Fukumoto Laboratory

Research Topics

Knowledge Acquisition

A. Natural Language Processing
Acquisition of linguistic knowledge is the study of techniques for the collection of linguistic or extra-linguistic information from corpora. We are working on ways to extract morphological, syntactic, and semantic information in natural language by using statistics and machine learning techniques. Some recent topics are:

A.1. Retrieving bilingual verb-noun collections
Retrieving Japanese and English bilingual verb-noun collocations such as "メダルを獲得する(Medal-wo Kakutokusuru)- earn medal" and "三振する(Sanshinsuru)-get strikeout" from non-parallel corpora.
A.2. Linking and creating bilingual word senses
Identifying bilingual noun word senses between Japanese and English dictionaries based on sentence-based similarity, and the results of domain-specific senses by using a textual corpus with category information.
A.3. Semantic tagging of unknown words
Semantic classification of unknown words which are not described in the thesaurus dictionary.

B. Crowdsourcing
The approaches for improving the data quality and extracting valuable information from the large amount of data provided by the crowd workers who contain many non-experts, for label, pairwise, text, unstructured data and so on respectively; the methods for ranking the objects from matchup and comparison data and predicting the pairwise matchup results. The methods for cost optimization which maximizes the volume and quality of data collected by crowdsourcing with limited budget.
C. Human Computation
It is to solving the complex real-world problems by coordinating human and computer, i.e., human-in-the-loop problem solving. For example, interactive machine learning for improving the model performance; crowd-based data cleansing; crowd-based feature engineering.

Applications

A. Text Categorization
Text Categorization supports and improves several tasks such as automated topic tagging, building topic directory, Spam filtering, creating digital libraries, sentiment analysis in user reviews, Information Retrieval, and even helping users to interact with search engines.

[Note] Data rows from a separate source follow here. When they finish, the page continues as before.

-- ==== Sys2Proof/Laws/GoesService.lean ====
section
/-! SUPPORT. Laws/GoesService.lean: what every operation of the files Tamper, Svc, Pair, Recorder, Span, Host does to
the state at most (f_goes; f_pair for one that answers a pair): the parts it reaches, legality kept, counters onward. -/
set_option linter.unusedSimpArgs false
namespace Sys2Proof.Machine

theorem haltResponse_goes {ps : List Part} {s0 : State} (s : State) (h : Goes ps s0 s) (w : [.sys, .time, .ports,
    .bpcfg, .skim, .hawk, .trowel, .publ, .eng, .pke, .rng, .tamper, .log, .outbox] ⊆ ps) : Goes ps s0 (haltResponse
    s) := by
  unfold haltResponse
  repeat' (first
    | with_reducible assumption | exact reach w (Eq.refl _) | with_reducible apply event_goes
    | with_reducible apply haltStart_goes | with_reducible apply enterHalted_goes | with_reducible apply Goes.ite
    | split | dsimp only)

theorem resetResponse_goes {ps : List Part} {s0 : State} (s : State) (h : Goes ps s0 s) (w : [.sys, .fns, .journal,
    .deferred, .time, .ports, .bpcfg, .skim, .hawk, .trowel, .publ, .eng, .pke, .rng, .keys, .sealer, .tamper, .pair,
    .span, .log, .budget, .fw, .injected, .freeCtr, .outbox] ⊆ ps) : Goes ps s0 (resetResponse s) := by
  unfold resetResponse
  repeat' (first
    | with_reducible assumption | exact reach w (Eq.refl _) | with_reducible apply event_goes
    | with_reducible apply haltResponse_goes | with_reducible apply resetDevice_goes | with_reducible apply Goes.ite
    | exact Or.inr (reachOne w (Eq.refl _)) | exact Or.inr ⟨reachOne w (Eq.refl _), rfl⟩
    | exact Or.inr ⟨reachOne w (Eq.refl _), fun c => c⟩
    | exact Or.inr ⟨reachOne w (Eq.refl _), rfl, rfl, rfl, rfl, rfl⟩ | exact Or.inl rfl | simp only [Goes.mk_eq]
    | with_reducible apply GoesMk.upd | split | dsimp only)

theorem runResponse_goes {ps : List Part} {s0 : State} (r i : Nat) (s : State) (h : Goes ps s0 s) (w : [.sys, .fns,
    .journal, .deferred, .time, .ports, .bpcfg, .skim, .hawk, .trowel, .publ, .eng, .pke, .rng, .keys, .sealer,
    .tamper, .pair, .span, .log, .budget, .fw, .injected, .freeCtr, .outbox] ⊆ ps) : Goes ps s0 (runResponse r i s) :=
    by
  unfold runResponse
  repeat' (first
    | with_reducible assumption | exact reach w (Eq.refl _) | with_reducible apply resetResponse_goes
    | with_reducible apply haltResponse_goes | with_reducible apply zeroize_goes | with_reducible apply event_goes
    | with_reducible apply zeroizeTwo_goes | exact Or.inr (reachOne w (Eq.refl _))
    | exact Or.inr ⟨reachOne w (Eq.refl _), rfl⟩ | exact Or.inr ⟨reachOne w (Eq.refl _), fun c => c⟩
    | exact Or.inr ⟨reachOne w (Eq.refl _), rfl, rfl, rfl, rfl, rfl⟩ | exact Or.inl rfl | simp only [Goes.mk_eq]
    | with_reducible apply GoesMk.upd | split | dsimp only)

theorem tamperAlarm_goes {ps : List Part} {s0 : State} (i : Nat) (s : State) (h : Goes ps s0 s) (w : [.sys, .fns,
    .journal, .deferred, .time, .ports, .bpcfg, .skim, .hawk, .trowel, .publ, .eng, .pke, .rng, .keys, .sealer,
    .tamper, .pair, .span, .log, .budget, .fw, .injected, .freeCtr, .outbox] ⊆ ps) : Goes ps s0 (tamperAlarm i s) :=
    by
  unfold tamperAlarm
  repeat' (first
    | with_reducible assumption | exact reach w (Eq.refl _) | with_reducible apply updSrc_goes
    | with_reducible apply event_goes | with_reducible apply runResponse_goes | with_reducible apply tamperLog_goes
    | with_reducible apply Goes.ite | exact Or.inr (reachOne w (Eq.refl _))
    | exact Or.inr ⟨reachOne w (Eq.refl _), rfl⟩ | exact Or.inr ⟨reachOne w (Eq.refl _), fun c => c⟩
    | exact Or.inr ⟨reachOne w (Eq.refl _), rfl, rfl, rfl, rfl, rfl⟩ | exact Or.inl rfl | simp only [Goes.mk_eq]
    | with_reducible apply GoesMk.upd | split | dsimp only)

Much of the previous work on text categorization use supervised machine learning techniques where they used training texts with category label to train classifiers. Once category models are trained, each text of the test data is classified by using these models. Moreover, with the growth of Big data on the Internet, term selection, categorization techniques based on hierarchical structure of the Internet directory, and more sophisticated machine learning techniques for text categorization have been an interest and concern. Some recent topics concerning to our text categorization task are:

A.1. Learning time difference for text categorization
The work addresses text categorization problem that training data may derive from a different time period from the test data.
A.2. Short text categorization
Short texts categorization such as search snippets, Web page titles, product reviews, and scientific paper titles that maximizes the impact of informative words due to the sparseness of short length of text.
A.3. Large scale hierarchical categorization
Classifying a large, heterogeneous collection of web content by using hierarchical structure of Internet directory.

B. Text Summarization

B.1. Multi-document summarization
This work focuses on continuous news documents and presents a method for extractive multi-document summarization.

C. Recommendation
- C.1. Incorporating guest preferences into collaborative filtering for hotel recommendation
  Hotel recommendation that incorporates different aspects of a product/hotel to improve quality of the score.
- C.2. Job recommendation for recruiting candidates
  Developing a recommendation system to assist candidates in finding jobs that best fit with their individual preferences.
D. Prediction
Prediction of future behaviour by analyzing past data, and generating a model.
- D.1. Prediction of company's future prospect
  Predicting company's future prospect on R&D in business area by using publication statistics such as frequency on scientific papers and open patents to be published in time series, and sentiment analysis to extract positive news reports related to the companies, and estimated prediction models.
E. Information Retrieval
The scalable term indexing approach for large amount of data; the search models which can provide high quality results and results matching user intention; the learning to rank approaches for ranking the search results based on multiple kinds of information; the evaluation methods for search results.
F. Question and Answering
For generating the correct answers to questions, the knowledge extraction methods from large amount data with question-answer pairs collected by crowdsourcing; the automatic classification methods on reasoning patterns for answer generation; the answer generation methods based on the question content as well as the question context.